== SOURCE DATA

@[simp] theorem State.commit_pending (s t : State) : (s.commit t).pending = s.pending := rfl
@[simp] theorem State.commit_grade (s t : State) : (s.commit t).grade = s.grade := rfl
@[simp] theorem State.commit_regs (s t : State) : (s.commit t).regs = t.regs := rfl
@[simp] theorem State.commit_mem (s t : State) : (s.commit t).mem = s.mem := rfl
@[simp] theorem State.commit_poison (s t : State) : (s.commit t).poison = s.poison := rfl
@[simp] theorem State.commit_failed (s t : State) : (s.commit t).failed = t.failed := rfl
@[simp] theorem State.commit_imemFailed (s t : State) : (s.commit t).imemFailed = t.imemFailed := rfl
@[simp] theorem State.commit_unreadable (s t : State) : (s.commit t).unreadable = t.unreadable := rfl
@[simp] theorem State.commit_ilv (s t : State) : (s.commit t).ilv = t.ilv := rfl
@[simp] theorem State.commit_owner (s t : State) : (s.commit t).owner = t.owner := rfl
@[simp] theorem State.commit_cores (s t : State) : (s.commit t).cores = t.cores := rfl
@[simp] theorem State.commit_txns (s t : State) : (s.commit t).txns = t.txns := rfl
@[simp] theorem State.commit_sync (s t : State) : (s.commit t).sync = t.sync := rfl
@[simp] theorem State.commit_parked (s t : State) : (s.commit t).parked = t.parked := rfl
@[simp] theorem State.commit_inputs (s t : State) : (s.commit t).inputs = t.inputs := rfl
@[simp] theorem State.commit_msgs (s t : State) : (s.commit t).msgs = t.msgs := rfl
@[simp] theorem State.commit_tokens (s t : State) : (s.commit t).tokens = t.tokens := rfl
@[simp] theorem State.commit_dmas (s t : State) : (s.commit t).dmas = t.dmas := rfl
@[simp] theorem State.commit_dmaTlb (s t : State) : (s.commit t).dmaTlb = t.dmaTlb := rfl
@[simp] theorem State.commit_arbs (s t : State) : (s.commit t).arbs = t.arbs := rfl
@[simp] theorem State.commit_images (s t : State) : (s.commit t).images = t.images := rfl
@[simp] theorem State.commit_gens (s t : State) : (s.commit t).gens = t.gens := rfl
@[simp] theorem State.commit_loading (s t : State) : (s.commit t).loading = t.loading := rfl
@[simp] theorem State.commit_lastLoadPort (s t : State) : (s.commit t).lastLoadPort = t.lastLoadPort := rfl
@[simp] theorem State.commit_claimed (s t : State) : (s.commit t).claimed = t.claimed := rfl
@[simp] theorem State.commit_ports (s t : State) : (s.commit t).ports = t.ports := rfl
@[simp] theorem State.commit_tiers (s t : State) : (s.commit t).tiers = t.tiers := rfl
@[simp] theorem State.commit_spareOf (s t : State) : (s.commit t).spareOf = t.spareOf := rfl
@[simp] theorem State.commit_sliceReports (s t : State) : (s.commit t).sliceReports = t.sliceReports := rfl
@[simp] theorem State.commit_withdrawn (s t : State) : (s.commit t).withdrawn = t.withdrawn := rfl
@[simp] theorem State.commit_deep (s t : State) : (s.commit t).deep = t.deep := rfl
@[simp] theorem State.commit_clk (s t : State) : (s.commit t).clk = t.clk := rfl
@[simp] theorem State.commit_power (s t : State) : (s.commit t).power = t.power := rfl
@[simp] theorem State.commit_breachWin (s t : State) : (s.commit t).breachWin = t.breachWin := rfl
@[simp] theorem State.commit_wires (s t : State) : (s.commit t).wires = t.wires := rfl
@[simp] theorem State.commit_pins (s t : State) : (s.commit t).pins = t.pins := rfl
@[simp] theorem State.commit_mgmt (s t : State) : (s.commit t).mgmt = t.mgmt := rfl
@[simp] theorem State.commit_nextId (s t : State) : (s.commit t).nextId = t.nextId := rfl
@[simp] theorem State.commit_free (s t : State) : (s.commit t).free = t.free := rfl

@[simp] theorem State.commitMem_pending (s : State) (r : State × MemUpd) : (s.commitMem r).pending = s.pending := rfl
@[simp] theorem State.commitMem_grade (s : State) (r : State × MemUpd) : (s.commitMem r).grade = s.grade := rfl
@[simp] theorem State.commitMem_regs (s : State) (r : State × MemUpd) : (s.commitMem r).regs = r.1.regs := rfl
@[simp] theorem State.commitMem_failed (s : State) (r : State × MemUpd) : (s.commitMem r).failed = r.1.failed := rfl
@[simp] theorem State.commitMem_imemFailed (s : State) (r : State × MemUpd) : (s.commitMem r).imemFailed = r.1.imemFailed := rfl
@[simp] theorem State.commitMem_unreadable (s : State) (r : State × MemUpd) : (s.commitMem r).unreadable = r.1.unreadable := rfl
@[simp] theorem State.commitMem_ilv (s : State) (r : State × MemUpd) : (s.commitMem r).ilv = r.1.ilv := rfl
@[simp] theorem State.commitMem_owner (s : State) (r : State × MemUpd) : (s.commitMem r).owner = r.1.owner := rfl
@[simp] theorem State.commitMem_cores (s : State) (r : State × MemUpd) : (s.commitMem r).cores = r.1.cores := rfl
@[simp] theorem State.commitMem_txns (s : State) (r : State × MemUpd) : (s.commitMem r).txns = r.1.txns := rfl
@[simp] theorem State.commitMem_sync (s : State) (r : State × MemUpd) : (s.commitMem r).sync = r.1.sync := rfl
@[simp] theorem State.commitMem_parked (s : State) (r : State × MemUpd) : (s.commitMem r).parked = r.1.parked := rfl
@[simp] theorem State.commitMem_inputs (s : State) (r : State × MemUpd) : (s.commitMem r).inputs = r.1.inputs := rfl
@[simp] theorem State.commitMem_msgs (s : State) (r : State × MemUpd) : (s.commitMem r).msgs = r.1.msgs := rfl
@[simp] theorem State.commitMem_tokens (s : State) (r : State × MemUpd) : (s.commitMem r).tokens = r.1.tokens := rfl
@[simp] theorem State.commitMem_dmas (s : State) (r : State × MemUpd) : (s.commitMem r).dmas = r.1.dmas := rfl
@[simp] theorem State.commitMem_dmaTlb (s : State) (r : State × MemUpd) : (s.commitMem r).dmaTlb = r.1.dmaTlb := rfl
@[simp] theorem State.commitMem_arbs (s : State) (r : State × MemUpd) : (s.commitMem r).arbs = r.1.arbs := rfl
@[simp] theorem State.commitMem_images (s : State) (r : State × MemUpd) : (s.commitMem r).images = r.1.images := rfl
@[simp] theorem State.commitMem_gens (s : State) (r : State × MemUpd) : (s.commitMem r).gens = r.1.gens := rfl
@[simp] theorem State.commitMem_loading (s : State) (r : State × MemUpd) : (s.commitMem r).loading = r.1.loading := rfl
@[simp] theorem State.commitMem_lastLoadPort (s : State) (r : State × MemUpd) : (s.commitMem r).lastLoadPort = r.1.lastLoadPort := rfl
@[simp] theorem State.commitMem_claimed (s : State) (r : State × MemUpd) : (s.commitMem r).claimed = r.1.claimed := rfl
@[simp] theorem State.commitMem_ports (s : State) (r : State × MemUpd) : (s.commitMem r).ports = r.1.ports := rfl
@[simp] theorem State.commitMem_tiers (s : State) (r : State × MemUpd) : (s.commitMem r).tiers = r.1.tiers := rfl
@[simp] theorem State.commitMem_spareOf (s : State) (r : State × MemUpd) : (s.commitMem r).spareOf = r.1.spareOf := rfl
@[simp] theorem State.commitMem_sliceReports (s : State) (r : State × MemUpd) : (s.commitMem r).sliceReports = r.1.sliceReports := rfl
@[simp] theorem State.commitMem_withdrawn (s : State) (r : State × MemUpd) : (s.commitMem r).withdrawn = r.1.withdrawn := rfl
@[simp] theorem State.commitMem_deep (s : State) (r : State × MemUpd) : (s.commitMem r).deep = r.1.deep := rfl
@[simp] theorem State.commitMem_clk (s : State) (r : State × MemUpd) : (s.commitMem r).clk = r.1.clk := rfl
@[simp] theorem State.commitMem_power (s : State) (r : State × MemUpd) : (s.commitMem r).power = r.1.power := rfl
@[simp] theorem State.commitMem_breachWin (s : State) (r : State × MemUpd) : (s.commitMem r).breachWin = r.1.breachWin := rfl
@[simp] theorem State.commitMem_wires (s : State) (r : State × MemUpd) : (s.commitMem r).wires = r.1.wires := rfl
@[simp] theorem State.commitMem_pins (s : State) (r : State × MemUpd) : (s.commitMem r).pins = r.1.pins := rfl
@[simp] theorem State.commitMem_mgmt (s : State) (r : State × MemUpd) : (s.commitMem r).mgmt = r.1.mgmt := rfl
@[simp] theorem State.commitMem_nextId (s : State) (r : State × MemUpd) : (s.commitMem r).nextId = r.1.nextId := rfl
@[simp] theorem State.commitMem_free (s : State) (r : State × MemUpd) : (s.commitMem r).free = r.1.free := rfl

@[simp] theorem State.setImage_pending (s : State) (k : Nat) (i : Option Image) : (s.setImage k i).pending = s.pending := by unfold State.setImage; split <;> rfl
@[simp] theorem State.setImage_grade (s : State) (k : Nat) (i : Option Image) : (s.setImage k i).grade = s.grade := by unfold State.setImage; split <;> rfl
@[simp] theorem State.setImage_regs (s : State) (k : Nat) (i : Option Image) : (s.setImage k i).regs = s.regs := by unfold State.setImage; split <;> rfl
@[simp] theorem State.setImage_mem (s : State) (k : Nat) (i : Option Image) : (s.setImage k i).mem = s.mem := by unfold State.setImage; split <;> rfl
@[simp] theorem State.setImage_poison (s : State) (k : Nat) (i : Option Image) : (s.setImage k i).poison = s.poison := by unfold State.setImage; split <;> rfl
@[simp] theorem State.setImage_failed (s : State) (k : Nat) (i : Option Image) : (s.setImage k i).failed = s.failed := by unfold State.setImage; split <;> rfl
@[simp] theorem State.setImage_imemFailed (s : State) (k : Nat) (i : Option Image) : (s.setImage k i).imemFailed = s.imemFailed := by unfold State.setImage; split <;> rfl
@[simp] theorem State.setImage_unreadable (s : State) (k : Nat) (i : Option Image) : (s.setImage k i).unreadable = s.unreadable := by unfold State.setImage; split <;> rfl
@[simp] theorem State.setImage_ilv (s : State) (k : Nat) (i : Option Image) : (s.setImage k i).ilv = s.ilv := by unfold State.setImage; split <;> rfl
@[simp] theorem State.setImage_owner (s : State) (k : Nat) (i : Option Image) : (s.setImage k i).owner = s.owner := by unfold State.setImage; split <;> rfl
@[simp] theorem State.setImage_cores (s : State) (k : Nat) (i : Option Image) : (s.setImage k i).cores = s.cores := by unfold State.setImage; split <;> rfl
@[simp] theorem State.setImage_txns (s : State) (k : Nat) (i : Option Image) : (s.setImage k i).txns = s.txns := by unfold State.setImage; split <;> rfl
@[simp] theorem State.setImage_sync (s : State) (k : Nat) (i : Option Image) : (s.setImage k i).sync = s.sync := by unfold State.setImage; split <;> rfl
@[simp] theorem State.setImage_parked (s : State) (k : Nat) (i : Option Image) : (s.setImage k i).parked = s.parked := by unfold State.setImage; split <;> rfl
@[simp] theorem State.setImage_inputs (s : State) (k : Nat) (i : Option Image) : (s.setImage k i).inputs = s.inputs := by unfold State.setImage; split <;> rfl
@[simp] theorem State.setImage_msgs (s : State) (k : Nat) (i : Option Image) : (s.setImage k i).msgs = s.msgs := by unfold State.setImage; split <;> rfl
@[simp] theorem State.setImage_tokens (s : State) (k : Nat) (i : Option Image) : (s.setImage k i).tokens = s.tokens := by unfold State.setImage; split <;> rfl
@[simp] theorem State.setImage_dmas (s : State) (k : Nat) (i : Option Image) : (s.setImage k i).dmas = s.dmas := by unfold State.setImage; split <;> rfl
@[simp] theorem State.setImage_dmaTlb (s : State) (k : Nat) (i : Option Image) : (s.setImage k i).dmaTlb = s.dmaTlb := by unfold State.setImage; split <;> rfl
@[simp] theorem State.setImage_arbs (s : State) (k : Nat) (i : Option Image) : (s.setImage k i).arbs = s.arbs := by unfold State.setImage; split <;> rfl
@[simp] theorem State.setImage_gens (s : State) (k : Nat) (i : Option Image) : (s.setImage k i).gens = s.gens := by unfold State.setImage; split <;> rfl
@[simp] theorem State.setImage_loading (s : State) (k : Nat) (i : Option Image) : (s.setImage k i).loading = s.loading := by unfold State.setImage; split <;> rfl
@[simp] theorem State.setImage_lastLoadPort (s : State) (k : Nat) (i : Option Image) : (s.setImage k i).lastLoadPort = s.lastLoadPort := by unfold State.setImage; split <;> rfl
@[simp] theorem State.setImage_claimed (s : State) (k : Nat) (i : Option Image) : (s.setImage k i).claimed = s.claimed := by unfold State.setImage; split <;> rfl
@[simp] theorem State.setImage_ports (s : State) (k : Nat) (i : Option Image) : (s.setImage k i).ports = s.ports := by unfold State.setImage; split <;> rfl
@[simp] theorem State.setImage_tiers (s : State) (k : Nat) (i : Option Image) : (s.setImage k i).tiers = s.tiers := by unfold State.setImage; split <;> rfl
@[simp] theorem State.setImage_spareOf (s : State) (k : Nat) (i : Option Image) : (s.setImage k i).spareOf = s.spareOf := by unfold State.setImage; split <;> rfl
@[simp] theorem State.setImage_sliceReports (s : State) (k : Nat) (i : Option Image) : (s.setImage k i).sliceReports = s.sliceReports := by unfold State.setImage; split <;> rfl
@[simp] theorem State.setImage_withdrawn (s : State) (k : Nat) (i : Option Image) : (s.setImage k i).withdrawn = s.withdrawn := by unfold State.setImage; split <;> rfl
@[simp] theorem State.setImage_deep (s : State) (k : Nat) (i : Option Image) : (s.setImage k i).deep = s.deep := by unfold State.setImage; split <;> rfl
@[simp] theorem State.setImage_clk (s : State) (k : Nat) (i : Option Image) : (s.setImage k i).clk = s.clk := by unfold State.setImage; split <;> rfl
@[simp] theorem State.setImage_power (s : State) (k : Nat) (i : Option Image) : (s.setImage k i).power = s.power := by unfold State.setImage; split <;> rfl
@[simp] theorem State.setImage_breachWin (s : State) (k : Nat) (i : Option Image) : (s.setImage k i).breachWin = s.breachWin := by unfold State.setImage; split <;> rfl
@[simp] theorem State.setImage_wires (s : State) (k : Nat) (i : Option Image) : (s.setImage k i).wires = s.wires := by unfold State.setImage; split <;> rfl
@[simp] theorem State.setImage_pins (s : State) (k : Nat) (i : Option Image) : (s.setImage k i).pins = s.pins := by unfold State.setImage; split <;> rfl
@[simp] theorem State.setImage_mgmt (s : State) (k : Nat) (i : Option Image) : (s.setImage k i).mgmt = s.mgmt := by unfold State.setImage; split <;> rfl
@[simp] theorem State.setImage_nextId (s : State) (k : Nat) (i : Option Image) : (s.setImage k i).nextId = s.nextId := by unfold State.setImage; split <;> rfl
@[simp] theorem State.setImage_free (s : State) (k : Nat) (i : Option Image) : (s.setImage k i).free = s.free := by unfold State.setImage; split <;> rfl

====

• DIRECTIONS
Look through the entries above, and wherever a line holds the string "cores", copy it.

• RESPONSE BELOW
@[simp] theorem State.commit_cores (s t : State) : (s.commit t).cores = t.cores := rfl
@[simp] theorem State.commitMem_cores (s : State) (r : State × MemUpd) : (s.commitMem r).cores = r.1.cores := rfl
@[simp] theorem State.setImage_cores (s : State) (k : Nat) (i : Option Image) : (s.setImage k i).cores = s.cores := by unfold State.setImage; split <;> rfl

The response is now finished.